Quick Example 1: Simple Comparison (Stable Geographies)
For stable geographies like states or counties that don’t change boundaries, time series analysis is straightforward:
import pytidycensus as tc
import pandas as pd
# Get median household income for multiple years
income_2015 = tc.get_acs(
geography="state",
variables={"median_income": "B19013_001E"},
state=["CA", "NY", "TX"],
year=2015,
survey="acs5"
)
income_2022 = tc.get_acs(
geography="state",
variables={"median_income": "B19013_001E"},
state=["CA", "NY", "TX"],
year=2022,
survey="acs5"
)
# Merge and calculate change
comparison = pd.merge(
income_2015[['NAME', 'median_income']].rename(columns={'median_income': '2015'}),
income_2022[['NAME', 'median_income']].rename(columns={'median_income': '2022'}),
on='NAME'
)
comparison['change'] = comparison['2022'] - comparison['2015']
comparison['pct_change'] = (comparison['change'] / comparison['2015']) * 100
See Example 06 in the examples folder for a complete tutorial on simple time series analysis.
Quick Example 2: Advanced Analysis (Changing Boundaries)

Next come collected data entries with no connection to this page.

/-- R519, R751: a queue's context is read, and completions that are due are written. -/
def State.complRun (s : State) (q : Nat) (x : ComplRun) : State :=
  if s.cqRoom q x.most = 0 || s.failed then s else (s.contextRead 2 q x.ctx).complIssue q x.most

/-- R524: IDLE, once a drained ring's completions have their write responses. -/
def State.idleCheck (s : State) (r : Nat) : State :=
  match s.txr? r with
  | none => s
  | some x =>
    if !s.txOn r && !s.txDraining r && x.complOut == 0 then s.flag .TXR_STAT r fTXR_STAT_IDLE else s

/-- R525: RESET clears when the ring's last completion has had its write response. -/
def State.resetCheck (s : State) (r : Nat) : State :=
  match s.rxr? r with
  | none => s
  | some x =>
    if s.rxResetting r && !x.resetting && x.active.isEmpty && x.complOut == 0 then
      s.fset .RXR_CTRL r fRXR_CTRL_RESET 0
    else s

/-- One completion of a ring has had its write response. -/
def State.complAcked (s : State) (tx : Bool) (r : Nat) : State :=
  if tx then (s.modTxr r (fun x => { x with complOut := x.complOut - 1 })).idleCheck r
  else s.modRxr r (fun x => { x with complOut := x.complOut - 1 })

/-- R648, R650: completions of queue q are in memory: each makes an arrival while the source of the queue is enabled. -/
def State.complShown (s : State) (q : Nat) (req : RafterReq) : State :=
  match s.cq? q with
  | none => s
  | some c =>
    let size := 2 ^ c.log2
    let at_ := (req.addr - c.base) / 32
    let p := s.cqProd q
    let last := idxAdd (p + 2 ^ 32 - 1 - (p + 2 ^ 32 - 1 - (at_ + req.len / 32 - 1)) % size) 0
    let acked := match c.acked with
      | some a => if idxDiff last a < 2 ^ 31 then last else a
      | none => last
    let s := s.setCq q { c with acked := some acked }
    if s.fbit .INTC_SRC q fINTC_SRC_EN then s.arrive q (req.len / 32) else s

/-- R519, R598: the response to a completion write. -/
def State.complWritten (s : State) (q : Nat) (rings : List (Bool × Nat)) (req : RafterReq) (code : Nat) : State :=
  if code != 0 then s.hostAccess req code
  else if (s.cq? q).isNone then s
  else (s.complShown q req).forEach rings (fun s x => s.complAcked x.1 x.2)

-- Transmit rings

/-- R589: a read is of descriptors, and not of frame data. -/
def Purpose.isCtrl : Purpose → Bool
  | .txData .. => false
  | _ => true

/-- A read of a transmit ring. -/
def TxRing.req (x : TxRing) (r : Nat) (addr len : Nat) (p : Purpose) : RafterReq :=
  { who := .txr r, port := x.rafter, level := x.pri, write := false, addr := addr, len := len, data := [],
    msg := false, ctrl := p.isCtrl, purpose := p }

/-- R505, R523: the slots below which entries may be taken. -/
def State.txEnd (s : State) (r : Nat) (x : TxRing) : Nat := if s.txOn r then s.txProd r else x.limit

/-- R505: the next slot read of a transmit ring, if it has one: at most 8 slots, split at the ring's end (and at a
256 B block, R580). -/
def State.txSlotReq (s : State) (r : Nat) : Option RafterReq :=
  match s.txr? r with
  | none => none
  | some x =>
    let size := 2 ^ x.log2
    let left := idxDiff (s.txEnd r x) x.readPtr
    if left = 0 || decide (2 ^ 31 ≤ left) || !(s.txOn r || s.txDraining r) then none
    else
      let at_ := x.readPtr % size
      let a := x.base + 32 * at_
      let n := min (min 8 left) (min (size - at_) ((256 - a % 256) / 32))
      some (x.req r a (32 * n) (.txSlots r x.readPtr n))

/-- The slot read has been issued. -/
def State.txSlotIssued (s : State) (r n : Nat) : State := s.modTxr r (fun x => { x with readPtr := idxAdd x.readPtr n })

/-- Fields of an entry's header (R500). -/
def hdrSlots (w0 : Nat) : Nat := w0 % 4 + 1
def hdrIndirect (w0 : Nat) : Bool := bitOf w0 2
def hdrRecs (w0 : Nat) : Nat := w0 / 8 % 8
def hdrCqReq (w0 : Nat) : Bool := bitOf w0 6
def hdrLeaf (w0 : Nat) : Nat := w0 / 2 ^ 8 % 2 ^ 18
def hdrTsOp (w0 : Nat) : Nat := w0 / 2 ^ 26 % 8
def hdrUdpFix (w0 : Nat) : Nat := w0 / 2 ^ 29 % 4
def hdrTag (w0 : Nat) : Nat := w0 / 2 ^ 32 % 2 ^ 32
def hdrPtpOff (w1 : Nat) : Nat := w1 % 2 ^ 9

/-- The checksum operands of one level (R330). -/
structure CsumOps where
  ip4 : Bool
  l4 : Bool
  udp : Bool
  v6 : Bool
  l3off : Nat
  l4off : Nat
  deriving DecidableEq, Repr
def outerOps (w1 : Nat) : CsumOps :=
  { ip4 := bitOf w1 9, l4 := bitOf w1 10, udp := bitOf w1 11, v6 := bitOf w1 12, l3off := w1 / 2 ^ 13 % 512,
    l4off := w1 / 2 ^ 22 % 512 }
def innerOps (w1 : Nat) : CsumOps :=
  { ip4 := bitOf w1 32, l4 := bitOf w1 33, udp := bitOf w1 34, v6 := bitOf w1 35, l3off := w1 / 2 ^ 36 % 512,
    l4off := w1 / 2 ^ 45 % 512 }

/-- R333: an operand that insertion reads or writes lies outside the first 384 B or at the FCS. -/
def CsumOps.bad (o : CsumOps) (len : Nat) : Bool :=
  let past (e : Nat) := decide (min 384 len < e)
  (o.ip4 && (o.v6 || past (o.l3off + 20))) ||
    (o.l4 && (past (o.l3off + (if o.v6 then 40 else 20)) || past (o.l4off + (if o.udp then 8 else 18))))

/-- R501: TYPE and fields of the record at byte `o`. -/
def recType (b : List Byte) (o : Nat) : Nat := cb b (o + 15) 1
def recAddr (b : List Byte) (o : Nat) : Nat := cb b o 8
def recLen (b : List Byte) (o : Nat) : Nat := cb b (o + 8) 2
/-- R501: a field given as zero is not zero. -/
def recResv (b : List Byte) (o : Nat) : Bool := cb b (o + 10) 5 != 0 || (recType b o == 3 && cb b (o + 8) 2 != 0)

/-- The offsets of an entry's records (R502). -/
def recOffs (n : Nat) : List Nat := (List.range n).map (fun k => 16 * (k + 1))

/-- R529, R530: the checks that need only an entry's slots: SLOT_COUNT, RESERVED, RECORD and FRAG_COUNT. -/
def slotChecks (b : List Byte) : Nat :=
  let w0 := cb b 0 8
  let w1 := cb b 8 8
  let recs := hdrRecs w0
  let ind := hdrIndirect w0
  let turn := !ind && hdrTsOp w0 == 2
  let offs := recOffs recs
  let want (i : Nat) : Nat := if ind then 2 else if turn && i + 1 == recs then 3 else 1
  if (if ind then w0 % 4 != 0 || recs != 1 else w0 % 4 != (recs + 2) / 2 - 1) then 0x01
  else if bitOf w0 7 || bitOf w0 31 || bitOf w1 31 || w1 / 2 ^ 54 != 0 || offs.any (recResv b) then 0x02
  else if offs.zipIdx.any (fun x => recType b x.1 != want x.2) then 0x03
  else if ind then
    (let n := recLen b 16
     if n == 0 || decide (256 < n) || recAddr b 16 % 16 != 0 then 0x04 else 0)
  else if recs - turn.toNat == 0 then 0x04
  else 0

/-- The fragments of records at offsets of a list: address and LEN. -/
def fragsAt (b : List Byte) (offs : List Nat) : List (Nat × Nat) := offs.map (fun o => (recAddr b o, recLen b o))

/-- R529: a fragment record's FRAG_LEN. -/
def fragBad (f : Nat × Nat) : Bool := f.2 == 0 || decide (2 ^ 64 < f.1 + f.2)

/-- R529: FRAME_LEN, TS_FIELDS and CSUM_FIELDS of a whole entry. -/
def wholeChecks (w0 w1 len : Nat) : Nat :=
  let ts := hdrTsOp w0
  let fix := hdrUdpFix w0
  let ptp := hdrPtpOff w1
  let o := outerOps w1
  let i := innerOps w1
  if len < 14 || decide (15996 < len) then 0x06
  else if decide (3 ≤ ts) || (ts == 2 && hdrIndirect w0) || fix == 3 || (fix != 0 && ts == 0) ||
      (ts == 1 && decide (len < ptp + 44)) || (ts == 2 && decide (len < ptp + 16)) then 0x07
  else if o.bad len || i.bad len || ((i.ip4 || i.l4 || i.udp || i.v6) && decide (i.l3off < o.l4off + 8)) then 0x08
  else 0

/-- The first of a list's positions that a check fails at. -/
def firstBad (l : List Nat) (f : Nat → Bool) : Option Nat := (l.zipIdx.find? (fun x => f x.1)).map (·.2)

/-- R530: the second stage for an indirect entry, on its table's bytes: a reason, and the record it failed at. -/
def tableChecks (b tab : List Byte) : Nat × Option Nat :=
  let offs := (List.range (recLen b 16)).map (16 * ·)
  match firstBad offs (recResv tab) with
  | some k => (0x02, some k)
  | none =>
    match firstBad offs (fun o => recType tab o != 1) with
    | some k => (0x03, some k)
    | none =>
      match firstBad offs (fun o => fragBad (recAddr tab o, recLen tab o)) with
      | some k => (0x05, some k)
      | none =>
        let len := ((fragsAt tab offs).map (·.2)).sum
        let c := wholeChecks (cb b 0 8) (cb b 8 8) len
        (c, none)

/-- The FRAG records of a direct entry. -/
def directFrags (b : List Byte) : List (Nat × Nat) :=
  let w0 := cb b 0 8
  fragsAt b (recOffs (hdrRecs w0 - (hdrTsOp w0 == 2).toNat))

/-- R529, R530: a direct entry's checks. -/
def directChecks (b : List Byte) : Nat :=
  let c := slotChecks b
  if c != 0 then c
  else
    let fr := directFrags b
    if fr.any fragBad then 0x05 else wholeChecks (cb b 0 8) (cb b 8 8) ((fr.map (·.2)).sum)

/-- The entry of a ring that begins at a slot, changed. -/
def State.modEntry (s : State) (r first : Nat) (f : TxEntry → TxEntry) : State :=
  s.modTxr r (fun x => { x with entries := x.entries.map (fun e => if e.first == first then f e else e) })
def State.entryAt (s : State) (r first : Nat) : Option TxEntry :=
  (s.txr? r).bind (fun x => x.entries.find? (fun e => e.first == first))

/-- R507: a checked entry waits for admission, or retires at once because its leaf does not exist. -/
def State.entryReady (s : State) (r first : Nat) (frags : List (Nat × Nat)) : State :=
  match s.entryAt r first with
  | none => s
  | some e =>
    let leaf := hdrLeaf (cb e.bytes 0 8)
    let len := (frags.map (·.2)).sum
    let s := s.modEntry r first (fun e => { e with frags := frags, lhost := len, stage := .admission })
    if (s.leaf? leaf).isNone then s.markFreed r first else s

/-- R507, R511: the L_host of an indirect entry whose leaf does not exist when its slots are checked: its table is not read,
and the spec does not say what LENGTH then shows: an open value (log 85). -/
def State.unreadLength (s : State) : Nat × State :=
  let d := s.draw 13
  (d.1 % 2 ^ 16, d.2)

/-- R507: the entry that begins at a slot retires at its first check, its leaf being absent and its table unread. -/
def State.unreadFreed (s : State) (r first : Nat) : State :=
  let d := s.unreadLength
  (d.2.modEntry r first (fun e => { e with lhost := d.1 })).markFreed r first

/-- R505, R507, R530: takes the entry at TXR_FETCH if every slot of it has been read; the flag tells whether it did. -/
def State.txTakeOne (s : State) (r : Nat) : Bool × State :=
  match s.txr? r with
  | none => (false, s)
  | some x =>
    let f := s.txFetch r
    let waiting := x.entries.any (fun e => e.stage = .table || e.stage = .admission)
    match x.slotBuf.find? (fun e => e.1 == f) with
    | none => (false, s)
    | some (_, b0) =>
      let n := hdrSlots (cb b0 0 8)
      let slots := (List.range n).filterMap (fun i => (x.slotBuf.find? (fun e => e.1 == idxAdd f i)).map (·.2))
      if waiting || s.failed || s.cqWait true r x.cq || slots.length != n || decide (idxDiff (s.txEnd r x) f < n) then
        (false, s)
      else
        let b := slots.flatten
        let w0 := cb b 0 8
        let ind := hdrIndirect w0
        let code := if ind then slotChecks b else directChecks b
        let gone := (List.range n).map (idxAdd f)
        let e : TxEntry := { first := f, slots := n, bytes := b, stage := .table, cqReq := hdrCqReq w0 }
        let s := s.setTxr r { x with entries := x.entries ++ [e], slotBuf := x.slotBuf.filter (fun y => !gone.contains y.1) }
        let s := s.fset .TXR_FETCH r fTXR_FETCH_FETCH (idxAdd f n)
        if code != 0 then (false, s.malformed 0 r code f b)
        else if ind && (s.leaf? (hdrLeaf w0)).isNone then (true, s.unreadFreed r f)
        else if ind then
          let a := recAddr b 16
          let reqs := (cuts a (16 * recLen b 16)).map (fun p => x.req r (a + p.1) p.2 (.txTable r f p.1 p.2))
          (false, s.enqueue reqs)
        else (true, s.entryReady r f (directFrags b))

/-- R505: takes entries while it can. -/
def State.txTake (s : State) (r : Nat) : Nat → State
  | 0 => s
  | fuel + 1 =>
    match s.txTakeOne r with
    | (true, s) => s.txTake r fuel
    | (false, s) => s

/-- The entries that a ring may hold. -/
def takeFuel : Nat := 1048576

/-- Runs every transmit ring that completes into a queue. -/
def State.txTakeCq (s : State) (q : Nat) : State :=
  s.forEach ((s.txrs.filter (fun e => e.2.cq == q)).map (·.1)) (fun s r => s.txTake r takeFuel)

/-- The parts of `size` bytes of what a read of `n` of them returns, but for those at the positions `bad`. -/
def readParts (n size : Nat) (bad : List Nat) (b : List Byte) : List (Nat × List Byte) :=
  ((List.range n).filter (fun i => !bad.contains i)).map (fun i => (i, (b.drop (size * i)).take size))

/-- Slots of a ring have been read, but for those at the positions `bad`. -/
def State.txSlotsRead (s : State) (r first n : Nat) (b : List Byte) (bad : List Nat := []) : State :=
  let got := (readParts n 32 bad b).map (fun e => (idxAdd first e.1, e.2))
  (s.modTxr r (fun x => { x with slotBuf := x.slotBuf ++ got })).txTake r takeFuel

When census tract or block group boundaries change over time, pytidycensus can automatically handle this with area interpolation:
from pytidycensus.time_series import get_time_series, compare_time_periods
# Automatically interpolate data across changing boundaries
dc_data = tc.get_time_series(
geography="tract",
variables={"total_pop": "B01003_001E"},
years=[2012, 2022],
dataset="acs5",
state="DC",
base_year=2022, # Use 2022 boundaries as reference
extensive_variables=["total_pop"],
geometry=True
)
# Compare time periods with built-in functions
comparison = tc.compare_time_periods(
data=dc_data,
base_period=2012,
comparison_period=2022,
variables=["total_pop"],
calculate_change=True,
calculate_percent_change=True
)
The get_time_series() function automatically:
Detects boundary changes between years
Performs area-weighted interpolation
Preserves population totals
Returns data on consistent boundaries for easy comparison
See Example 07 in the examples folder for a complete tutorial on advanced time series analysis with changing boundaries.
Quick Example 3: Changing Variable Codes
When variable codes change over time, pytidycensus can map old codes to new ones:
from pytidycensus.time_series import get_time_series
variables = {
2010: {"total_pop": "P001001"},
2020: {"total_pop": "P1_001N"}
}
data = get_time_series(
geography="tract",
variables=variables,
years=[2010, 2020],
dataset="decennial",
state="DC"
)
Key Concepts
Survey Types Matter
Survey |
Duration |
Best For |
|---|---|---|
ACS 5-year |
60-month average |
Small geographies, stable trends |
ACS 1-year |
12-month estimate |
Large areas (65k+ pop), recent data |
Decennial |
Complete count |
Decade comparisons, benchmarking |
Variable Types
Extensive variables (counts): Population, households, housing units
Use area-weighted sums for interpolation
Intensive variables (rates): Percentages, densities, median income
Use area-weighted averages for interpolation
Boundary Changes
States/Counties: Boundaries rarely change - simple comparison works
Tracts/Block Groups: Boundaries change regularly - need interpolation
ZIP codes: Not recommended for time series (unstable boundaries)
Complete Examples
For step-by-step tutorials with visualizations and detailed explanations:
examples/06_simple_time_series_tutorial.ipynb: Basic time series with stable geographies
examples/07_advanced_time_series_tutorial.ipynb: Advanced analysis with changing boundaries
examples/10_interactive_3d_time_series.ipynb: Interactive 3D visualization of time series data
These tutorials cover:
Data collection and preparation
Handling variable code changes across years
Visualization techniques
Statistical analysis
Best practices and common pitfalls